In der fesselnden Nordic-Noir-Serie „Veronika - Zeugen aus dem Jenseits“ (in der ARD-Mediathek) leidet eine Polizistin unter Wahnvorstellungen.
Tote und TablettenDas Erste zeigt einen verstörenden Nordic-Noir-Thriller mit Suchtpotenzial
Die Vergangenheit verschwindet niemals ganz. Bei Veronika Gren (Alexandra Rapaport) ist sie sogar sehr präsent. Die Kleinstadtpolizistin glaubt, die Geister von Mordopfern zu sehen.

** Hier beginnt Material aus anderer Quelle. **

theorem Kept.curveInput (h : Kept L s₀ s) (hL : [.regs, .pushes, .chk, .fresh, .coll] ⊆ L) (st : ℕ) :
    Kept L s₀ (State.curveInput s st).2 := by
  unfold State.curveInput
  extract_lets y0 y1 y2 y3 y4 y5 y6 y7 y8 y9 y10
  try clear_value y0 y1 y2 y3 y4 y5 y6 y8 y9
  have gy7 : Kept L s₀ y7 := by
    unfold y7
    repeat' first
      | with_reducible assumption | exact List.Subset.trans (by decide) hL | with_reducible apply Kept.drawWord
      | with_reducible apply Kept.slotChecked | with_reducible apply Kept.ite | split | intro _
  try clear_value y7
  have gy10 : Kept L s₀ y10.2 := by
    unfold y10
    repeat' first
      | with_reducible assumption | exact List.Subset.trans (by decide) hL | with_reducible apply Kept.drawWord
      | with_reducible apply Kept.slotChecked | with_reducible apply Kept.ite | split | intro _
  try clear_value y10
  repeat' first
    | with_reducible assumption | exact List.Subset.trans (by decide) hL | with_reducible apply Kept.drawWord
    | with_reducible apply Kept.slotChecked | with_reducible apply Kept.ite | split | intro _

theorem Kept.evalCurve (h : Kept L s₀ s) (hL : [.regs, .pushes, .chk, .fresh, .coll, .stages] ⊆ L) (st : ℕ) (start : Bool) :
    Kept L s₀ (State.evalCurve s st start) := by
  unfold State.evalCurve
  extract_lets y0 y1 y2 y3 y4 y5 y6 y7 y8 y9 y10 y11 y12 y13 y14
  try clear_value y0 y2 y4 y6 y8 y10 y11 y12 y14
  have gy1 : Kept L s₀ y1.2 := by
    unfold y1
    repeat' first
      | with_reducible assumption | exact List.Subset.trans (by decide) hL | with_reducible apply Kept.curveInput
      | with_reducible apply Kept.reportTp | with_reducible apply Kept.setStage | with_reducible apply Kept.setWord
      | with_reducible apply Kept.wrB | with_reducible apply Kept.ite | split | intro _
  try clear_value y1
  have gy3 : Kept L s₀ y3 := by
    unfold y3
    repeat' first
      | with_reducible assumption | exact List.Subset.trans (by decide) hL | with_reducible apply Kept.curveInput
      | with_reducible apply Kept.reportTp | with_reducible apply Kept.setStage | with_reducible apply Kept.setWord
      | with_reducible apply Kept.wrB | with_reducible apply Kept.ite | split | intro _
  try clear_value y3
  have gy5 : Kept L s₀ y5 := by
    unfold y5
    repeat' first
      | with_reducible assumption | exact List.Subset.trans (by decide) hL | with_reducible apply Kept.curveInput
      | with_reducible apply Kept.reportTp | with_reducible apply Kept.setStage | with_reducible apply Kept.setWord
      | with_reducible apply Kept.wrB | with_reducible apply Kept.ite | split | intro _
  try clear_value y5
  have gy7 : Kept L s₀ y7 := by
    unfold y7
    repeat' first
      | with_reducible assumption | exact List.Subset.trans (by decide) hL | with_reducible apply Kept.curveInput
      | with_reducible apply Kept.reportTp | with_reducible apply Kept.setStage | with_reducible apply Kept.setWord
      | with_reducible apply Kept.wrB | with_reducible apply Kept.ite | split | intro _
  try clear_value y7
  have gy9 : Kept L s₀ y9 := by
    unfold y9
    repeat' first
      | with_reducible assumption | exact List.Subset.trans (by decide) hL | with_reducible apply Kept.curveInput
      | with_reducible apply Kept.reportTp | with_reducible apply Kept.setStage | with_reducible apply Kept.setWord
      | with_reducible apply Kept.wrB | with_reducible apply Kept.ite | split | intro _
  try clear_value y9
  have gy13 : Kept L s₀ y13 := by
    unfold y13
    repeat' first
      | with_reducible assumption | exact List.Subset.trans (by decide) hL | with_reducible apply Kept.curveInput
      | with_reducible apply Kept.reportTp | with_reducible apply Kept.setStage | with_reducible apply Kept.setWord
      | with_reducible apply Kept.wrB | with_reducible apply Kept.ite | split | intro _
  try clear_value y13
  repeat' first
    | with_reducible assumption | exact List.Subset.trans (by decide) hL | with_reducible apply Kept.curveInput
    | with_reducible apply Kept.reportTp | with_reducible apply Kept.setStage | with_reducible apply Kept.setWord
    | with_reducible apply Kept.wrB | with_reducible apply Kept.ite | split | intro _

theorem Kept.actRunFrom (h : Kept L s₀ s) (hL : [.regs, .pushes, .guards, .chans, .stages] ⊆ L) (st : ℕ) (host : Bool) :
    Kept L s₀ (State.actRunFrom s st host) := by
  unfold State.actRunFrom
  extract_lets y0 y1 y2 y3
  try clear_value y0 y2
  have gy1 : Kept L s₀ y1 := by
    unfold y1
    repeat' first
      | with_reducible assumption | exact List.Subset.trans (by decide) hL | with_reducible apply Kept.actEnter
      | with_reducible apply Kept.actShow | with_reducible apply Kept.setSpdEff | with_reducible apply Kept.setStage
      | with_reducible apply Kept.ite | split | intro _
  try clear_value y1
  have gy3 : Kept L s₀ y3 := by
    unfold y3
    repeat' first
      | with_reducible assumption | exact List.Subset.trans (by decide) hL | with_reducible apply Kept.actEnter
      | with_reducible apply Kept.actShow | with_reducible apply Kept.setSpdEff | with_reducible apply Kept.setStage
      | with_reducible apply Kept.ite | split | intro _
  try clear_value y3
  repeat' first
    | with_reducible assumption | exact List.Subset.trans (by decide) hL | with_reducible apply Kept.actEnter
    | with_reducible apply Kept.actShow | with_reducible apply Kept.setSpdEff | with_reducible apply Kept.setStage
    | with_reducible apply Kept.ite | split | intro _

theorem Kept.curveInstant (h : Kept L s₀ s) (hL : [.regs, .pushes, .chk, .fresh, .coll, .guards, .chans, .stages] ⊆ L) (st : ℕ) :
    Kept L s₀ (State.curveInstant s st) := by
  unfold State.curveInstant
  extract_lets y0 y1 y2 y3
  try clear_value y0 y1 y2
  have gy3 : Kept L s₀ y3 := by
    unfold y3
    repeat' first
      | with_reducible assumption | exact List.Subset.trans (by decide) hL | with_reducible apply Kept.actRunFrom
      | with_reducible apply Kept.actShow | with_reducible apply Kept.evalCurve | with_reducible apply Kept.ite | split
      | intro _
  try clear_value y3
  repeat' first
    | with_reducible assumption | exact List.Subset.trans (by decide) hL | with_reducible apply Kept.actRunFrom
    | with_reducible apply Kept.actShow | with_reducible apply Kept.evalCurve | with_reducible apply Kept.ite | split
    | intro _

theorem Kept.formSpdEff (h : Kept L s₀ s) (hL : [.regs, .pushes, .stages] ⊆ L) (st : ℕ) :
    Kept L s₀ (State.formSpdEff s st) := by
  unfold State.formSpdEff
  extract_lets y0 y1 y2 y3
  try clear_value y2 y3
  have gy0 : Kept L s₀ y0.2 := by
    unfold y0
    repeat' first
      | with_reducible assumption | exact List.Subset.trans (by decide) hL | with_reducible apply Kept.rampAllowance
      | with_reducible apply Kept.setSpdEff | with_reducible apply Kept.ite | split | intro _
  try clear_value y0
  have gy1 : Kept L s₀ y1 := by
    unfold y1
    repeat' first
      | with_reducible assumption | exact List.Subset.trans (by decide) hL | with_reducible apply Kept.rampAllowance
      | with_reducible apply Kept.setSpdEff | with_reducible apply Kept.ite | split | intro _
  try clear_value y1
  repeat' first
    | with_reducible assumption | exact List.Subset.trans (by decide) hL | with_reducible apply Kept.rampAllowance
    | with_reducible apply Kept.setSpdEff | with_reducible apply Kept.ite | split | intro _

theorem Kept.actTransitions (h : Kept L s₀ s) (hL : [.regs, .pushes, .guards, .chans, .stages] ⊆ L) (st : ℕ) :
    Kept L s₀ (State.actTransitions s st) := by
  unfold State.actTransitions
  extract_lets y0 y1 y2 y3 y4 y5
  try clear_value y0 y1 y3 y4 y5
  repeat' first
    | with_reducible assumption | exact List.Subset.trans (by decide) hL | with_reducible apply Kept.actEnter
    | with_reducible apply Kept.actOff | with_reducible apply Kept.actShow | with_reducible apply Kept.wrB
    | with_reducible apply Kept.ite | split | intro _

theorem Kept.actSample (h : Kept L s₀ s) (hL : [.regs, .pushes, .coll, .guards, .chans, .stages] ⊆ L) (st : ℕ) :
    Kept L s₀ (State.actSample s st) := by
  unfold State.actSample
  extract_lets y0 y1 y2 y3 y4 y5 y6
  try clear_value y1 y2 y4
  have gy0 : Kept L s₀ y0 := by
    unfold y0
    repeat' first
      | with_reducible assumption | exact List.Subset.trans (by decide) hL | with_reducible apply Kept.actShow
      | with_reducible apply Kept.actTransitions | with_reducible apply Kept.actTrip | with_reducible apply Kept.formSpdEff
      | with_reducible apply Kept.setIn | with_reducible apply Kept.setStage | with_reducible apply Kept.stampInputs
      | with_reducible apply Kept.ite | split | intro _
  try clear_value y0
  have gy5 : Kept L s₀ y5 := by
    unfold y5
    repeat' first
      | with_reducible assumption | exact List.Subset.trans (by decide) hL | with_reducible apply Kept.actShow
      | with_reducible apply Kept.actTransitions | with_reducible apply Kept.actTrip | with_reducible apply Kept.formSpdEff
      | with_reducible apply Kept.setIn | with_reducible apply Kept.setStage | with_reducible apply Kept.stampInputs
      | with_reducible apply Kept.ite | split | intro _
  try clear_value y5
  have gy6 : Kept L s₀ y6 := by
    unfold y6
    repeat' first
      | with_reducible assumption | exact List.Subset.trans (by decide) hL | with_reducible apply Kept.actShow
      | with_reducible apply Kept.actTransitions | with_reducible apply Kept.actTrip | with_reducible apply Kept.formSpdEff
      | with_reducible apply Kept.setIn | with_reducible apply Kept.setStage | with_reducible apply Kept.stampInputs
      | with_reducible apply Kept.ite | split | intro _
  try clear_value y6
  repeat' first
    | with_reducible assumption | exact List.Subset.trans (by decide) hL | with_reducible apply Kept.actShow
    | with_reducible apply Kept.actTransitions | with_reducible apply Kept.actTrip | with_reducible apply Kept.formSpdEff
    | with_reducible apply Kept.setIn | with_reducible apply Kept.setStage | with_reducible apply Kept.stampInputs
    | with_reducible apply Kept.ite | split | intro _
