theorem Kept.tapIdcode (h : Kept L s₀ s) (hL : [.dbg, .answer] ⊆ L) :
    Kept L s₀ (State.tapIdcode s) := by
  unfold State.tapIdcode
  repeat' first
    | with_reducible assumption | exact List.Subset.trans (by decide) hL | with_reducible apply Kept.reply
    | with_reducible apply Kept.tapSelect | with_reducible apply Kept.ite | split | intro _

theorem Kept.tapBypass (h : Kept L s₀ s) (hL : [.dbg] ⊆ L) :
    Kept L s₀ (State.tapBypass s) := by
  unfold State.tapBypass
  repeat' first
    | with_reducible assumption | exact List.Subset.trans (by decide) hL | with_reducible apply Kept.tapSelect
    | with_reducible apply Kept.ite | split | intro _

theorem Kept.tapChal (h : Kept L s₀ s) (hL : [.dbg, .answer] ⊆ L) (k : ℕ) :
    Kept L s₀ (State.tapChal s k) := by
  unfold State.tapChal
  repeat' first
    | with_reducible assumption | exact List.Subset.trans (by decide) hL | with_reducible apply Kept.reply
    | with_reducible apply Kept.tapSelect | with_reducible apply Kept.ite | split | intro _

theorem Kept.tapUnlock (h : Kept L s₀ s) (hL : [.regs, .pushes, .coll, .sec, .dbg] ⊆ L) (token : List Word) :
    Kept L s₀ (State.tapUnlock s token) := by
  unfold State.tapUnlock
  repeat' first
    | with_reducible assumption | exact List.Subset.trans (by decide) hL | with_reducible apply Kept.submitUnlock
    | with_reducible apply Kept.tapSelect | with_reducible apply Kept.ite | split | intro _

theorem Kept.tapExtest (h : Kept L s₀ s) (hL : [.dbg] ⊆ L) (bits : ℕ) :
    Kept L s₀ (State.tapExtest s bits) := by
  unfold State.tapExtest
  repeat' first
    | with_reducible assumption | exact List.Subset.trans (by decide) hL | with_reducible apply Kept.setDbg
    | with_reducible apply Kept.tapSelect | with_reducible apply Kept.ite | split | intro _

theorem Kept.tapSample (h : Kept L s₀ s) (hL : [.dbg] ⊆ L) (levels : ℕ) :
    Kept L s₀ (State.tapSample s levels) := by
  unfold State.tapSample
  repeat' first
    | with_reducible assumption | exact List.Subset.trans (by decide) hL | with_reducible apply Kept.setDbg
    | with_reducible apply Kept.tapSelect | with_reducible apply Kept.ite | split | intro _

theorem Kept.sessionStart (h : Kept L s₀ s) (hL : [.regs, .pushes, .coll] ⊆ L) (k : ℕ) :
    Kept L s₀ (State.sessionStart s k) := by
  unfold State.sessionStart
  extract_lets y0 y1
  try clear_value y0
  have gy1 : Kept L s₀ y1 := by
    unfold y1
    repeat' first
      | with_reducible assumption | exact List.Subset.trans (by decide) hL | with_reducible apply Kept.orBits
      | with_reducible apply Kept.reportFab | with_reducible apply Kept.wrB | with_reducible apply Kept.ite | split | intro _
  try clear_value y1
  repeat' first
    | with_reducible assumption | exact List.Subset.trans (by decide) hL | with_reducible apply Kept.orBits
    | with_reducible apply Kept.reportFab | with_reducible apply Kept.wrB | with_reducible apply Kept.ite | split | intro _

theorem Kept.policyTakes (h : Kept L s₀ s) (hL : [.regs, .pushes, .dbg] ⊆ L) :
    Kept L s₀ (State.policyTakes s) := by
  unfold State.policyTakes
  repeat' first
    | with_reducible assumption | exact List.Subset.trans (by decide) hL | with_reducible apply Kept.setDbg
    | with_reducible apply Kept.wr | with_reducible apply Kept.ite | split | intro _

theorem Kept.sessionEnd (h : Kept L s₀ s) (hL : [.regs, .pushes, .dbg] ⊆ L) (k : ℕ) :
    Kept L s₀ (State.sessionEnd s k) := by
  unfold State.sessionEnd
  repeat' first
    | with_reducible assumption | exact List.Subset.trans (by decide) hL | with_reducible apply Kept.policyTakes
    | with_reducible apply Kept.wr | with_reducible apply Kept.wrB | with_reducible apply Kept.ite | split | intro _

theorem Kept.debugBreak (h : Kept L s₀ s) (hL : [.regs, .pushes, .coll, .sup, .guards, .chans, .stages] ⊆ L) :
    Kept L s₀ (State.debugBreak s) := by
  unfold State.debugBreak
  extract_lets y0 y1
  have gy0 : Kept L s₀ y0 := by
    unfold y0
    repeat' first
      | with_reducible assumption | exact List.Subset.trans (by decide) hL | with_reducible apply Kept.each
      | with_reducible apply Kept.forceOff | with_reducible apply Kept.pinSourceSwitch | with_reducible apply Kept.reportFab
      | with_reducible apply Kept.setSup | with_reducible apply Kept.wr | with_reducible apply Kept.wrB
      | with_reducible apply Kept.ite | split | intro _
  try clear_value y0
  have gy1 : Kept L s₀ y1 := by
    unfold y1
    repeat' first
      | with_reducible assumption | exact List.Subset.trans (by decide) hL | with_reducible apply Kept.each
      | with_reducible apply Kept.forceOff | with_reducible apply Kept.pinSourceSwitch | with_reducible apply Kept.reportFab
      | with_reducible apply Kept.setSup | with_reducible apply Kept.wr | with_reducible apply Kept.wrB
      | with_reducible apply Kept.ite | split | intro _
  try clear_value y1
  repeat' first
    | with_reducible assumption | exact List.Subset.trans (by decide) hL | with_reducible apply Kept.each
    | with_reducible apply Kept.forceOff | with_reducible apply Kept.pinSourceSwitch | with_reducible apply Kept.reportFab
    | with_reducible apply Kept.setSup | with_reducible apply Kept.wr | with_reducible apply Kept.wrB
    | with_reducible apply Kept.ite | split | intro _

Und die geben in der achtteiligen Nordic-Noir-Mysteryserie „Veronika - Zeugen aus dem Jenseits“ (ab 22. November in der ARD-Mediathek) keine Ruhe, bis ihr Tod gesühnt ist.
Eigentlich ist Veronikas Leben mit zwei Kindern (Sarah Rhodin, Eddie Eriksson Dominguez) und einem fürsorglichen Mann (Tobias Santelmann) im nordschwedischen Provinzstädtchen beschaulich und unauffällig. Zumindest an der Oberfläche. Doch die Fassade ist brüchig.
Veronika ist tablettensüchtig, sie hat den Tod ihres Vaters nicht verarbeitet und leidet unter Wahnvorstellungen: Albträume in der Nacht und düstere Visionen am Tag wechseln sich ab. Von Normalität im herkömmlichen Sinne kann keine Rede sein, auch wenn sich vor allem Veronikas Gatte Tomas darum bemüht und Schwankungen im seelischen Gleichgewicht ausgleicht.
Die allerdings werden immer schlimmer. Zunächst glaubt Veronika bei einem gemeinsamen Angelausflug mit ihrer Familie ein totes Kind im See zu sehen. Kurz darauf wird in einem Wald die Leiche einer Schülerin gefunden. Gibt es einen Zusammenhang? Und wenn ja, wie soll sie ihn beweisen, wenn Veronika nicht einmal weiß, was real ist und was von Ängsten gesteuerte Vision?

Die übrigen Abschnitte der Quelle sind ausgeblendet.